This post was originally published on Medium.com, by UN Women’s Executive Director, Phumzile Mlambo-Ngcuka, in a series of 16 blogs for the 16 Days of Activism against Gender-Based Violence. EnCompass previously worked with UN Women to evaluate their regional architecture.
The initial response to the outpouring of ‘#MeToo’ around the world has been of outrage at the scale of sexual abuse and violence revealed. The millions of people joining the hashtag tide showed us how little they were heard before. They poured through the floodgate, opening up conversations, naming names, and bolstering the frailty of individual statements with the robustness of a movement.
This virtual class action has brought strength to those whose stories would otherwise have not been told. Sexual violence in private almost always ends up as one person’s word against another, if that word is ever spoken. Even sexual violence in public has been impossible to call out when society does not view rape as a male crime but as a woman’s failing, and views that woman as dispensable.
We are seeing the ugly face of violence brought out into the light: the abuses of power that repress reporting and diminish the facts, and that exclude or crush opposition. These acts of power draw from the same roots, whether they concern the murder of a woman human rights defender standing up against big business interests in the Amazon basin, a young refugee girl forced to have sex for food or supplies, or a small business employee in London forced out of her job for being “difficult,” after reporting the sexual misconduct of her supervisor. In each case, and over and over, these acts of abuse have stemmed from a confidence that there will be no significant reprisal, no law invoked, no calling to account.
But everyone has the right to live their life without the threat of violence. This holds for all people, no matter what their gender, age, race, religion, ethnicity, or caste, and irrespective of their income level, sexual orientation, HIV status, citizenship, where they live, or any other characteristic of their identity.
Violence against women and girls is not inevitable. There are many ways to prevent violence in the first place and to stop cycles of violence repeating.
As a society, we can support the passing and implementation of laws to protect girls and women from child marriage, FGM [female genital mutilation], domestic violence, sexual assault and harassment, and we can agitate for their impact to be properly monitored and evaluated.
The provision of essential services for survivors of violence must be comprehensive, multi-sectoral, non-judgmental, of good quality, and accessible to everyone, with no exceptions. These services are the frontline of response to those whose lives have just been ruptured; they must have the survivor’s dignity and safety as central concerns.
Prevention of violence must begin early. The education system and teachers themselves are at the forefront of children and young people learning to carry forward the principles of equality, respect, and non-violence for future generations. This takes appropriate curricula and role model behaviour.
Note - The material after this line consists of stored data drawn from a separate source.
/-- A request is served with no effect but on the parts `l`, where `post` holds, and its reply, by the
tables as they stand after it, is the one own frame that it sends. -/
def AnswersWith (c : Instr) (l : List Part) (rc : ReplyCode) (x : ReplyFields) (s : State)
    (post : State → Prop) : Prop :=
  ∃ code seq t, requestOf c = some (code, seq) ∧ exec c s = .next t ∧ Only (answerParts ++ l) s t ∧
    RepliedFrom (withTables s.bridge t.bridge) code seq rc x s t ∧ post t

/-- A request is answered and does nothing else. -/
def Answers (c : Instr) (rc : ReplyCode) (x : ReplyFields) (s : State) : Prop :=
  AnswersWith c [] rc x s fun _ => True

/-- A request is served: it completes within the parts `l` and its answer's, and its reply follows its
effect, as `Replied` says (log entry 90). -/
def Serves (c : Instr) (l : List Part) (rc : ReplyCode) (x : ReplyFields) (s : State)
    (kept post : State → Prop) : Prop :=
  ∃ code seq, requestOf c = some (code, seq) ∧
    Completes c (answerParts ++ l) s (fun t => Replied code seq rc x s t ∧ kept t) post

/-- A command that tests make in their order: the first that fails refuses it with its code, and where none
fails `done` holds. -/
def Tested (c : Instr) (s : State) : List (Prop × ReplyCode) → Prop → Prop
  | [], done => done
  | (fails, rc) :: rest, done => (fails → Answers c rc .none s) ∧ (¬fails → Tested c s rest done)

/-! ### What the reports do -/

/-- A zone's state has been evaluated in the hub mode `m`, with the heating master `master` and the travel state
`v`, `x` being the zone before and `y` after: its state and demand duty follow its source, temperature, flags and
entry, its boost and heater line an off state, and the rest stands (R71 to R74, R81). -/
def ZoneEvaluated (m : HubMode) (master : Bool) (v : Travel) (x y : Zone) : Prop :=
  let e := x.entry
  let old := x.vars
  let new := y.vars
  let off := e.enable = false ∨ master = false
  let away := m ≠ .run ∨ v.cHi < e.first ∨ e.last < v.cLo
  let blind := old.source = .none ∨ old.temp = none ∨ old.stale = true
  let rests := off ∨ away ∨ blind
  let law := fun err : Int => (max 0 (min 255 (e.hold + Int.tdiv (err * e.gain) 10))).toNat
  y.entry = e ∧ new.source = old.source ∧ new.temp = old.temp ∧ new.age = old.age ∧ new.stale = old.stale ∧
    new.overtemp = old.overtemp ∧
    (off → new.state = .disabled) ∧ (¬off → away → new.state = .idle) ∧
    (¬off → ¬away → blind → new.state = .fault) ∧
    (∀ t k, ¬rests → old.temp = some (t, k) →
      (v.motion = .parked → new.state = .standby) ∧
      (v.motion ≠ .parked →
        (old.state = .regulate → new.state = if t < e.setpoint - 2 * e.warmBand then .warmup else .regulate) ∧
        (old.state ≠ .regulate → new.state = if t < e.setpoint - e.warmBand then .warmup else .regulate))) ∧
    (rests → new.boost = 0 ∧ new.demand = 0) ∧ (¬rests → new.boost = old.boost) ∧
    (rests ∨ new.overtemp = true → new.lineOn = false ∧ new.periodDuty = 0) ∧
    (new.overtemp = true → new.demand = 0) ∧
    (new.overtemp = false → (new.state = .warmup → new.demand = 255) ∧
      (∀ t k, new.temp = some (t, k) →
        (new.state = .regulate → new.demand = law (e.setpoint + new.boost - t)) ∧
        (new.state = .standby → new.demand = law (e.standby - t))))

/-- Every zone's state has been evaluated in the hub mode `m` with the heating master `master` (R66, R71, R177),
and what follows has been done: a zone whose demand duty or state changed has been reported and the power allocated
again, and ZONE_FAULT, ZONE_OVERTEMP, HEAT_SHED and the heating right stand as the zones do (R73, R75, R78, R90 to
R92).  The order of the zones is the model's choice (log entry 71), and nothing here depends on it. -/
def ZonesEvaluated (m : HubMode) (master : Bool) (s t : State) : Prop :=
  let old := fun z : Fin 16 => s.heat.zones[z].vars
  let new := fun z : Fin 16 => t.heat.zones[z].vars
  let told := fun z : Fin 16 => (new z).demand ≠ (old z).demand ∨ (new z).state ≠ (old z).state
  let entry := fun z : Fin 16 => s.heat.zones[z].entry
  let fed : Vector AllocRec 16 := Vector.ofFn fun z : Fin 16 => if told z then
    { s.power.records[z] with
      demand := (new z).demand
      state := (new z).state
      rating := (entry z).rating
      cls := (entry z).cls } else s.power.records[z]
  let right := master && (List.finRange 16).any fun z =>
    (new z).state == .standby || (new z).state == .warmup || (new z).state == .regulate
  (∀ z : Fin 16, ZoneEvaluated m master s.travel s.heat.zones[z] t.heat.zones[z]) ∧
    ((∀ z, ¬told z) → t.power = s.power ∧ t.heat.zones.map (·.vars.alloc) = s.heat.zones.map (·.vars.alloc)) ∧
    ((∃ z, told z) → t.power = { s.power with records := allocateAll (budgetNow s.power) fed } ∧
      t.voter.heatInput = ((List.finRange 16).map fun z : Fin 16 => fed[z].rating * fed[z].demand / 255).sum ∧
      isActive t .heatShed = (List.finRange 16).any fun z => t.power.records[z].shed) ∧
    (∀ z : Fin 16, t.power.records[z].alloc ≠ s.power.records[z].alloc ∨
        t.power.records[z].shed ≠ s.power.records[z].shed →
      (new z).alloc = t.power.records[z].alloc ∧ (new z).shed = t.power.records[z].shed) ∧
    isActive t .zoneFault = ((List.finRange 16).any fun z => (new z).state == .fault) ∧
    isActive t .zoneOvertemp = ((List.finRange 16).any fun z => (new z).overtemp) ∧
    t.heat.rights = right ∧ (right ≠ s.heat.rights → t.voter.heatRight = right)

/-- A measurement of the line `line` has ended with the line's record `v` and a report to the zones, `temp` being
the temperature of an ACCEPTED result: LINE_FAILED follows the lines that are FAILED, the report goes to the zones
by rising index (log entry 59), and the sweep goes on to the next place (R45, R58, R60). -/
def lineEnded (line place : Nat) (v : LineVars) (temp : Option (Int × Bool)) (s : State) : State :=
  let lines := s.rmu.lines.set (lineIx line) { s.rmu.lines[lineIx line] with vars := v }
  let u := setLevelKind .lineFailed ((List.finRange 19).any fun i : Fin 19 => lines[i].vars.state == .failed)
    { s with rmu := { s.rmu with lines := lines } }
  countPlace (place + 1) ((List.finRange 16).foldl (fun s z => zoneReport line temp s z) u)

/-- A side's record `w`, `v` before, after the side has evaluated its target and beyond-end flag at the
station `x`; in STANDBY it does not (R113, R114, R117, R118). -/
def Evaluated (p : Vector ProfileEntry 64) (d : Side) (x : Int) (v w : SideVars) : Prop :=
  (v.state = .standby → w = v) ∧
  (v.state ≠ .standby → w = { v with
      target := match v.mode, d with
        | .manual, _ => v.target
        | .slope, _ => some (profileAt p .slope x)
        | .grade, .left => v.base.map fun b => max (-5000) (min 5000 (b + profileAt p .left x))
        | .grade, .right => v.base.map fun b => max (-5000) (min 5000 (b + profileAt p .right x))
      beyond := w.beyond } ∧
    (w.beyond = true ↔ ∃ e, (validEntries p).getLast? = some e ∧ e.station < x))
What #MeToo has shown clearly is that everyone has a part to play in changing our society for the better. We must speak out against harassment and violence in our homes, workplaces, in our institutions, social settings and through our media. #MeToo has also shown us that no one is immune. All institutions need to be aware of the potential for violence to occur among their staff. With that knowledge, we must take steps to prevent it, and at the same time be well prepared to respond appropriately.
In this broad effort to end violence against women and girls, we see men as playing a vital role in bringing change. Challenging sexism, male dominance, and male privilege as society’s norm starts with modeling positive masculinities. Parents can instill principles of equality, rights, and respect as they raise their sons; and men can call out their peers for the behaviours that are now being understood as the unacceptable tip of the harassment iceberg.
At the heart of today’s theme of ‘leaving no one behind,’ is leaving no one out. This means bringing women and girls as equals into everything that concerns them, and planning solutions to end violence with those who have been previously dismissed, sidelined, or excluded.
As a global community, we can act now to end violence against women and girls, to change institutions and work together to end discrimination, restore human rights and dignity, and leave no one behind.